Here lately, I’ve been feeling very creative. I’ve also been getting some diverse projects I’ve been wanting to do out of my head and off my to do lists. Somedays, the creativity just flows. These are times that you just have to ride the wave.
Last Friday night, I think I was on creative overload. I normally am an early to bed kind of girl. My head was swirling with ideas about a project I couldn’t wait to work on Saturday. But, I knew it was too late for me to be able to give the project the attention it was going to need. I did work on a couple of other creative thins I’d been wanting to do. I just wasn’t sleepy. Around midnight, I finally tried to go to bed. I wound up trying a sleeping pill and even that didn’t seem to help as I never really slept solidly.

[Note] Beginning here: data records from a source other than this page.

/-- The activation of an image once no save is in progress: its status and what it does (17 R388, R396). -/
def State.doActivate (s : State) (force : Bool) : Word × State :=
  let k := s.freeCtr
  let lo := (Config.imageOld k).toNat
  let new := (Config.imageNew k).toNat
  let s := { s with freeCtr := k + 1 }
  let bad := s.unreadable lo new
  if !Config.imageSigned k then (0x02, s)
  else if !bad.isEmpty && !force then (BitVec.ofNat 32 (0x03 + bad.length * 65536), s)
  else (0x00, (bad.foldl State.dropUnreadable s).activate lo new)

/-- Whether a save is in progress. -/
def State.savesRun (s : State) : Bool := s.teams.any (·.saving.isSome)

/-- `fwq.act` (17 R388, R396). While saves are in progress its lane waits, and no save or restore starts (`State.activating`). -/
def execFwqAct (g : Guard) (d a : RegIx) (force : Bool) : State → Out :=
  ordinary .f g [d.toNat, a.toNat, a.toNat + 1] fun c act s =>
    match act with
    | [] => .done s
    | l :: _ =>
      if s.savesRun then .moved ((onward s c act l).modThread c.ti c.gi l fun t => t.wait c (.activate d.toNat force))
      else
        let (x, s) := s.doActivate force
        statusTo s c l d x

/-- The lanes that wait at `fwq.act`: team, group, lane, destination, force. -/
def State.activators (s : State) : List (Nat × Nat × Nat × Nat × Bool) :=
  (List.range s.teams.length).flatMap fun ti => (s.team ti).allLanes.filterMap fun x => match x.2.2.hold with
    | .activate d force => some (ti, x.1, x.2.1, d, force)
    | _ => none

/-- Activations that waited go on once no save is in progress (17 R388). -/
def State.settleActivate (s : State) : State :=
  if s.savesRun then s
  else s.activators.foldl (fun s w =>
    let (x, s) := s.doActivate w.2.2.2.2
    s.modThread w.1 w.2.1 w.2.2.1 fun t => (t.setV w.2.2.2.1 x).resume) s

end Sys2Proof.Machine
end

Sometimes, when I’m feeling creative, work can be a chore. It just depends on the project at hand. For example, right now, I’ve got one very analytical project that’s deadline is looming. . . Because I’d rather be working on one of the creative projects that I have dangling out there, I’m having a hard time getting the analytical one done. I know it’s because I’m trying to go counter to the creative flow.

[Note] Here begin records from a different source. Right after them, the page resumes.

-- ==== Sys2Proof/Certificates/Slice0/Obligations.lean ====
section
/-! DEFINITION. The statements about the model, for the provers.

A statement about an instruction says that `exec` answers a next state and which one: `Ready` and `Issues` (Safety.lean) are conditions on the
state and the operands alone. `OBLIGATIONS.json` names for each the rules of spec/ that it formalises. -/

open Sys2Proof Sys2Proof.Machine

/-! ### Integer and address instructions, spec/10 -/

/-- R208: with v(x) signed for a `.s` type and unsigned for a `.b` type, the exact result is written modulo 2^w. -/
def Obligations.IntegerArithmeticResults : Prop :=
  ∀ (g : Guard) (t : IntTy) (d : Dst) (a : Src) (b : SrcB),
    let va (th : Thread) : Int := valW t.signed t.w (operand th t.w a)
    let vb (th : Thread) : Int := valW t.signed t.w (operandB th t.w b)
    let sa (th : Thread) : Int := sintW t.w (operand th t.w a)
    let r2 := regs2 t.w d t.w a t.w b
    Computes (.iadd g t d a b) g r2 t.w d (fun th => patW t.w (va th + vb th)) ∧
    Computes (.isub g t d a b) g r2 t.w d (fun th => patW t.w (va th - vb th)) ∧
    Computes (.imul g t d a b) g r2 t.w d (fun th => patW t.w (va th * vb th)) ∧
    Computes (.imulh g t d a b) g r2 t.w d (fun th => patW t.w (va th * vb th / 2 ^ t.w)) ∧
    Computes (.imin g t d a b) g r2 t.w d (fun th => patW t.w (min (va th) (vb th))) ∧
    Computes (.imax g t d a b) g r2 t.w d (fun th => patW t.w (max (va th) (vb th))) ∧
    Computes (.iabs g t d a) g (regs1 t.w d t.w a) t.w d (fun th => patW t.w |sa th|) ∧
    Computes (.ineg g t d a) g (regs1 t.w d t.w a) t.w d (fun th => patW t.w (-sa th))

/-- R209: bit 0 of the third source is the carry or borrow in; the sum or difference and its carry or borrow read the same sources.
R210: `imad` and `imadh` write the low and the high half of the exact v(a) × v(b) + v(c); together they give it whole, and it does not
overflow 2w bits.
R211: quotient and remainder with truncation towards zero, the two exceptional cases, and a = q × b + m modulo 2^w in all of them. -/
def Obligations.WideArithmeticResults : Prop :=
  (∀ (g : Guard) (t : IntTy) (d : Dst) (a : Src) (b : SrcB) (c : Src),
    let ua (th : Thread) : Int := uintW t.w (operand th t.w a)
    let ub (th : Thread) : Int := uintW t.w (operandB th t.w b)
    let ci (th : Thread) : Int := ((src32 th c).toNat % 2 : Nat)
    let regs (op : AddcOp) := regs3 (op.w t) d t.w a t.w b 32 c
    Computes (.iaddc g .sum t d a b c) g (regs .sum) t.w d (fun th => patW t.w (ua th + ub th + ci th)) ∧
    Computes (.iaddc g .co t d a b c) g (regs .co) 32 d (fun th => BitVec.ofInt 64 ((ua th + ub th + ci th) / 2 ^ t.w)) ∧
    Computes (.iaddc g .dif t d a b c) g (regs .dif) t.w d (fun th => patW t.w (ua th - ub th - ci th)) ∧
    Computes (.iaddc g .bo t d a b c) g (regs .bo) 32 d (fun th => if ua th - ub th - ci th < 0 then 1 else 0)) ∧
  (∀ (g : Guard) (t : IntTy) (d : Dst) (a : Src) (b : SrcB) (c : Src),
    let p (th : Thread) : Int :=
      valW t.signed t.w (operand th t.w a) * valW t.signed t.w (operandB th t.w b) + valW t.signed t.w (operand th t.w c)
    let regs := regs3 t.w d t.w a t.w b t.w c
    ∃ lo hi : Thread → DWord,
      Computes (.imad g t d a b c) g regs t.w d lo ∧ Computes (.imadh g t d a b c) g regs t.w d hi ∧
      (∀ th, lo th = patW t.w (p th)) ∧
      (∀ th, ((uintW t.w (hi th) : Int) * 2 ^ t.w + uintW t.w (lo th)) % 2 ^ (2 * t.w) = p th % 2 ^ (2 * t.w)) ∧
      ∀ th, if t.signed then -2 ^ (2 * t.w - 1) ≤ p th ∧ p th < 2 ^ (2 * t.w - 1) else 0 ≤ p th ∧ p th < 2 ^ (2 * t.w)) ∧
  (∀ (g : Guard) (t : IntTy) (d : Dst) (a : Src) (b : SrcB),
    let va (th : Thread) : Int := valW t.signed t.w (operand th t.w a)
    let vb (th : Thread) : Int := valW t.signed t.w (operandB th t.w b)
    let regs := regs2 t.w d t.w a t.w b
    ∃ q m : Thread → Int,
      Computes (.idiv g t d a b) g regs t.w d (fun th => patW t.w (q th)) ∧
      Computes (.irem g t d a b) g regs t.w d (fun th => patW t.w (m th)) ∧
      (∀ th, vb th = 0 → q th = -1 ∧ m th = va th) ∧
      (∀ th, t.signed = true → va th = -2 ^ (t.w - 1) → vb th = -1 → q th = va th ∧ m th = 0) ∧
      (∀ th, vb th ≠ 0 → ¬(t.signed = true ∧ va th = -2 ^ (t.w - 1) ∧ vb th = -1) →
        q th = (va th).tdiv (vb th) ∧ m th = va th - q th * vb th) ∧
      ∀ th, (q th * vb th + m th - va th) % 2 ^ t.w = 0)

But, when I can go with the flow, as I’ve done at home, I can really get a lot done. This weekend I started and nearly finished the groundbreaking work on a project that I’ve been wanting to do for several years. I can’t wait to share the initial version with everyone really soon, get feedback, and launch the project for next year. (Details are coming real soon.)
But, I’ve worked hard to balance life at home. Though the house is not as clean as I’d like to keep it, I can channel my creative energy into things like cooking. I’ve also made sure that I’ve spent time with Cody. Of course, it doesn’t hurt that one the things we did this weekend together was work on a project that ultimately has some creative freedom for me. . . our “new” living quarters at the deer lease needs some real work and then I get to decorate it.
My husband has learned to go with my creative flow as well. He, thankfully, gives me both roots and wings. He supports me in my creative adventures and understands that it’s a part of who I am (just as I know hunting is a part of who he is.)